··· DATA IN THIS EXERCISE ···

-- ==== Sys2Proof/Machine/Fabric.lean ====
section
/-!
DEFINITION. The ports and links of the optical fabric: routing, channels, credits, replay, refusals and a port going
down (R276 to R282, R285 to R288, R297, R299, R301).
-/

namespace Sys2Proof.Machine

open Sys2Proof

/-! ## Codes -/

/-- OP codes of R280. -/
def pktIdle : Nat := 0
def pktPut : Nat := 1
def pktPutSignal : Nat := 2
def pktGetReq : Nat := 3
def pktSignal : Nat := 4
def pktAcc : Nat := 5
def pktResponse : Nat := 6
def pktGetData : Nat := 7
def pktControl : Nat := 8

/-- Channel codes of R288. -/
def chRequest : Nat := 0
def chResponse : Nat := 1
def chControl : Nat := 2
def chDispatch : Nat := 3

/-- STATE of PORT_STATUS (R301). -/
def portDark : Nat := 0
def portTraining : Nat := 1
def portUp : Nat := 2
def portDownState : Nat := 3
def portHeldDark : Nat := 4
def portMismatch : Nat := 5

/-- FABRIC_STATE (R300). -/
def fabricDark : Nat := 0
def fabricBringup : Nat := 1
def fabricUp : Nat := 2
def fabricHeldDark : Nat := 3
def fabricAbsent : Nat := 4

/-- OP belongs to its CHANNEL (R288). -/
def channelCarries (ch op : Nat) : Bool :=
  if ch = chRequest then decide (1 ≤ op ∧ op ≤ 5)
  else if ch = chResponse then op == pktResponse || op == pktGetData
  else if ch = chControl then op == pktControl
  else op == pktPut || op == pktPutSignal

/-! ## The header (R279) -/

/-- Fields laid side by side, the first lowest, each cut to its width. -/
def packFields : List (Nat × Nat) → Nat
  | [] => 0
  | f :: fs => f.2 % 2 ^ f.1 + 2 ^ f.1 * packFields fs

/-- Header bits [223:0]: bytes 0 to 27. -/
def packetHead (q : Packet) : Nat :=
  packFields [(4, q.op), (2, q.channel), (1, q.first.toNat), (1, q.last.toNat), (6, q.dstRack), (6, q.dstPackage),
    (6, q.srcRack), (6, q.srcPackage), (8, q.srcTile), (9, q.length), (6, q.hops), (1, q.linkNak.toNat), (48, q.addr),
    (10, q.flag), (6, q.reserved), (32, q.addend), (16, q.kslice), (16, q.e2eSeq), (8, q.status), (12, q.linkSeq),
    (12, q.ackSeq), (2, q.creditChannel), (6, q.creditCount)]

/-- The header of 256 bits, with its payload. -/
def packetOfLine (h : Nat) (payload : List Byte) : Packet :=
  { op := bitsOf h 3 0, channel := bitsOf h 5 4, first := bitAt h 6, last := bitAt h 7, dstRack := bitsOf h 13 8,
    dstPackage := bitsOf h 19 14, srcRack := bitsOf h 25 20, srcPackage := bitsOf h 31 26, srcTile := bitsOf h 39 32,
    length := bitsOf h 48 40, hops := bitsOf h 54 49, linkNak := bitAt h 55, addr := bitsOf h 103 56,
    flag := bitsOf h 113 104, reserved := bitsOf h 119 114, addend := bitsOf h 151 120, kslice := bitsOf h 167 152,
    e2eSeq := bitsOf h 183 168, status := bitsOf h 191 184, linkSeq := bitsOf h 203 192, ackSeq := bitsOf h 215 204,
    creditChannel := bitsOf h 217 216, creditCount := bitsOf h 223 218, hcrc := bitsOf h 255 224, payload := payload }

/-- HCRC: CRC-32C over header bytes 0 to 27 and the payload. -/
def packetCrc (q : Packet) : Nat := (crc32c (leBytes 28 (packetHead q) ++ q.payload)).toNat

/-- The packet with its HCRC. -/
def sealPacket (q : Packet) : Packet := { q with hcrc := packetCrc q }

/-! ## Ports -/

/-- Packet buffers of a channel at a receiving port (R281). -/
def linkBuffers (ch : Nat) : Nat := if ch = chControl then 16 else 64

/-- A port as bring-up leaves the link: numbers at 0, every buffer of the peer free. -/
def Port.fresh : Port :=
  { state := 0, rxSpare := none, txSpare := none, peerRack := 0, peerPackage := 0, peerRole := 0, txSeq := 0, rxSeq := 0,
    replayBuffer := [], txQueue := [], owners := [112, 112, 112, 112], credits := [64, 64, 16, 64], owed := [0, 0, 0, 0],
    waited := [0, 0, 0, 0],
    replays := 0, nakWanted := false, unusable := false, dead := false }

/-- A port that is down, its link gone. -/
def Port.heldDown (p : Port) : Port := { Port.fresh with state := portDownState, unusable := p.unusable, dead := p.dead }

/-- A port that is dark; one that failed BIST or was marked unusable is held down instead (R389). -/
def Port.dark (p : Port) : Port := if p.unusable then p.heldDown else { Port.fresh with dead := p.dead }

/-- A port. -/
def State.port (s : State) (k : Nat) : Port := Tab.read s.fabric.ports Port.fresh k

/-- Replace a port. -/
def State.setPort (s : State) (k : Nat) (p : Port) : State :=
  { s with fabric := { s.fabric with ports := Tab.put s.fabric.ports k p } }

/-- PORT_ROLE (R285). -/
def State.portRole (s : State) (k : Nat) : Nat := s.obj (Obj.portRole + k)

/-- The part has optics. -/
def State.hasOptics (s : State) : Bool := decide (0 < s.part.variant.ports)

/-- CFG_SENSE holds the fabric dark (R378). -/
def State.heldDark (s : State) : Bool := bitAt s.rst.cfgCode 3

/-- The ports that take part in bring-up: fitted, with a role, and neither fenced nor marked unusable (R375, R390). -/
def State.enabledPorts (s : State) : List Nat :=
  (List.range s.part.variant.ports).filter (fun k =>
    decide (s.portRole k ≠ 0) && !(s.port k).unusable && !(s.blockDown (.port k)))

/-- Count in a fabric counter of the take, by its subindex of 0x2600. -/
def State.bumpFabric (s : State) (sub n : Nat) : State :=
  { s with take := { s.take with fabric := Tab.store s.take.fabric 0 sub (Tab.read s.take.fabric 0 sub + n) } }

/-- PORTS_UP as the ports stand. -/
def State.portsUpMask (s : State) : Nat :=
  listSum ((List.range s.part.variant.ports).map (fun k => if (s.port k).state = portUp then 2 ^ k else 0))

/-- FABRIC_STATE becomes UP, with one event in G8 (R299). -/
def State.fabricComesUp (s : State) : State := (s.setObj Obj.fabricState fabricUp).event 0x104 0 .ok 0

/-- PORTS_UP follows the ports, and the fabric is up once every enabled port is (R299). -/
def State.refreshFabric (s : State) : State :=
  let t := s.setObj Obj.portsUp s.portsUpMask
  if t.obj Obj.fabricState = fabricBringup ∧ t.enabledPorts.all (fun k => (t.port k).state == portUp)
  then t.fabricComesUp else t

/-! ## Sending over a link (R281, R288) -/

/-- The channels from the highest priority to the lowest (R288). -/
def channelOrder : List Nat := [chResponse, chControl, chDispatch, chRequest]

/-- The requester class codes that reach an optical injection arbiter (R271). -/
def classTile : Nat := 1
def classFabric : Nat := 2
def classDispatch : Nat := 3
def classFirmware : Nat := 5

/-- A tile at an injection arbiter: DISPATCH for ROUTE's puts, TILE otherwise (R271). -/
def tileVia (p channel : Nat) : Via :=
  { requester := p % 96, cls := if channel = chDispatch then classDispatch else classTile }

···

### ASSIGNED TASK:
Only an exact transcription of all the records above counts as an answer.

### EXERCISE SOLUTION:
-- ==== Sys2Proof/Machine/Fabric.lean ====
section
/-!
DEFINITION. The ports and links of the optical fabric: routing, channels, credits, replay, refusals and a port going
down (R276 to R282, R285 to R288, R297, R299, R301).
-/

namespace Sys2Proof.Machine

open Sys2Proof

/-! ## Codes -/

/-- OP codes of R280. -/
def pktIdle : Nat := 0
def pktPut : Nat := 1
def pktPutSignal : Nat := 2
def pktGetReq : Nat := 3
def pktSignal : Nat := 4
def pktAcc : Nat := 5
def pktResponse : Nat := 6
def pktGetData : Nat := 7
def pktControl : Nat := 8

/-- Channel codes of R288. -/
def chRequest : Nat := 0
def chResponse : Nat := 1
def chControl : Nat := 2
def chDispatch : Nat := 3

/-- STATE of PORT_STATUS (R301). -/
def portDark : Nat := 0
def portTraining : Nat := 1
def portUp : Nat := 2
def portDownState : Nat := 3
def portHeldDark : Nat := 4
def portMismatch : Nat := 5

/-- FABRIC_STATE (R300). -/
def fabricDark : Nat := 0
def fabricBringup : Nat := 1
def fabricUp : Nat := 2
def fabricHeldDark : Nat := 3
def fabricAbsent : Nat := 4

/-- OP belongs to its CHANNEL (R288). -/
def channelCarries (ch op : Nat) : Bool :=
  if ch = chRequest then decide (1 ≤ op ∧ op ≤ 5)
  else if ch = chResponse then op == pktResponse || op == pktGetData
  else if ch = chControl then op == pktControl
  else op == pktPut || op == pktPutSignal

/-! ## The header (R279) -/

/-- Fields laid side by side, the first lowest, each cut to its width. -/
def packFields : List (Nat × Nat) → Nat
  | [] => 0
  | f :: fs => f.2 % 2 ^ f.1 + 2 ^ f.1 * packFields fs

/-- Header bits [223:0]: bytes 0 to 27. -/
def packetHead (q : Packet) : Nat :=
  packFields [(4, q.op), (2, q.channel), (1, q.first.toNat), (1, q.last.toNat), (6, q.dstRack), (6, q.dstPackage),
    (6, q.srcRack), (6, q.srcPackage), (8, q.srcTile), (9, q.length), (6, q.hops), (1, q.linkNak.toNat), (48, q.addr),
    (10, q.flag), (6, q.reserved), (32, q.addend), (16, q.kslice), (16, q.e2eSeq), (8, q.status), (12, q.linkSeq),
    (12, q.ackSeq), (2, q.creditChannel), (6, q.creditCount)]

/-- The header of 256 bits, with its payload. -/
def packetOfLine (h : Nat) (payload : List Byte) : Packet :=
  { op := bitsOf h 3 0, channel := bitsOf h 5 4, first := bitAt h 6, last := bitAt h 7, dstRack := bitsOf h 13 8,
    dstPackage := bitsOf h 19 14, srcRack := bitsOf h 25 20, srcPackage := bitsOf h 31 26, srcTile := bitsOf h 39 32,
    length := bitsOf h 48 40, hops := bitsOf h 54 49, linkNak := bitAt h 55, addr := bitsOf h 103 56,
    flag := bitsOf h 113 104, reserved := bitsOf h 119 114, addend := bitsOf h 151 120, kslice := bitsOf h 167 152,
    e2eSeq := bitsOf h 183 168, status := bitsOf h 191 184, linkSeq := bitsOf h 203 192, ackSeq := bitsOf h 215 204,
    creditChannel := bitsOf h 217 216, creditCount := bitsOf h 223 218, hcrc := bitsOf h 255 224, payload := payload }

/-- HCRC: CRC-32C over header bytes 0 to 27 and the payload. -/
def packetCrc (q : Packet) : Nat := (crc32c (leBytes 28 (packetHead q) ++ q.payload)).toNat

/-- The packet with its HCRC. -/
def sealPacket (q : Packet) : Packet := { q with hcrc := packetCrc q }

/-! ## Ports -/

/-- Packet buffers of a channel at a receiving port (R281). -/
def linkBuffers (ch : Nat) : Nat := if ch = chControl then 16 else 64

/-- A port as bring-up leaves the link: numbers at 0, every buffer of the peer free. -/
def Port.fresh : Port :=
  { state := 0, rxSpare := none, txSpare := none, peerRack := 0, peerPackage := 0, peerRole := 0, txSeq := 0, rxSeq := 0,
    replayBuffer := [], txQueue := [], owners := [112, 112, 112, 112], credits := [64, 64, 16, 64], owed := [0, 0, 0, 0],
    waited := [0, 0, 0, 0],
    replays := 0, nakWanted := false, unusable := false, dead := false }

/-- A port that is down, its link gone. -/
def Port.heldDown (p : Port) : Port := { Port.fresh with state := portDownState, unusable := p.unusable, dead := p.dead }

/-- A port that is dark; one that failed BIST or was marked unusable is held down instead (R389). -/
def Port.dark (p : Port) : Port := if p.unusable then p.heldDown else { Port.fresh with dead := p.dead }

/-- A port. -/
def State.port (s : State) (k : Nat) : Port := Tab.read s.fabric.ports Port.fresh k

/-- Replace a port. -/
def State.setPort (s : State) (k : Nat) (p : Port) : State :=
  { s with fabric := { s.fabric with ports := Tab.put s.fabric.ports k p } }

/-- PORT_ROLE (R285). -/
def State.portRole (s : State) (k : Nat) : Nat := s.obj (Obj.portRole + k)

/-- The part has optics. -/
def State.hasOptics (s : State) : Bool := decide (0 < s.part.variant.ports)

/-- CFG_SENSE holds the fabric dark (R378). -/
def State.heldDark (s : State) : Bool := bitAt s.rst.cfgCode 3

/-- The ports that take part in bring-up: fitted, with a role, and neither fenced nor marked unusable (R375, R390). -/
def State.enabledPorts (s : State) : List Nat :=
  (List.range s.part.variant.ports).filter (fun k =>
    decide (s.portRole k ≠ 0) && !(s.port k).unusable && !(s.blockDown (.port k)))

/-- Count in a fabric counter of the take, by its subindex of 0x2600. -/
def State.bumpFabric (s : State) (sub n : Nat) : State :=
  { s with take := { s.take with fabric := Tab.store s.take.fabric 0 sub (Tab.read s.take.fabric 0 sub + n) } }

/-- PORTS_UP as the ports stand. -/
def State.portsUpMask (s : State) : Nat :=
  listSum ((List.range s.part.variant.ports).map (fun k => if (s.port k).state = portUp then 2 ^ k else 0))

/-- FABRIC_STATE becomes UP, with one event in G8 (R299). -/
def State.fabricComesUp (s : State) : State := (s.setObj Obj.fabricState fabricUp).event 0x104 0 .ok 0

/-- PORTS_UP follows the ports, and the fabric is up once every enabled port is (R299). -/
def State.refreshFabric (s : State) : State :=
  let t := s.setObj Obj.portsUp s.portsUpMask
  if t.obj Obj.fabricState = fabricBringup ∧ t.enabledPorts.all (fun k => (t.port k).state == portUp)
  then t.fabricComesUp else t

/-! ## Sending over a link (R281, R288) -/

/-- The channels from the highest priority to the lowest (R288). -/
def channelOrder : List Nat := [chResponse, chControl, chDispatch, chRequest]

/-- The requester class codes that reach an optical injection arbiter (R271). -/
def classTile : Nat := 1
def classFabric : Nat := 2
def classDispatch : Nat := 3
def classFirmware : Nat := 5

/-- A tile at an injection arbiter: DISPATCH for ROUTE's puts, TILE otherwise (R271). -/
def tileVia (p channel : Nat) : Via :=
  { requester := p % 96, cls := if channel = chDispatch then classDispatch else classTile }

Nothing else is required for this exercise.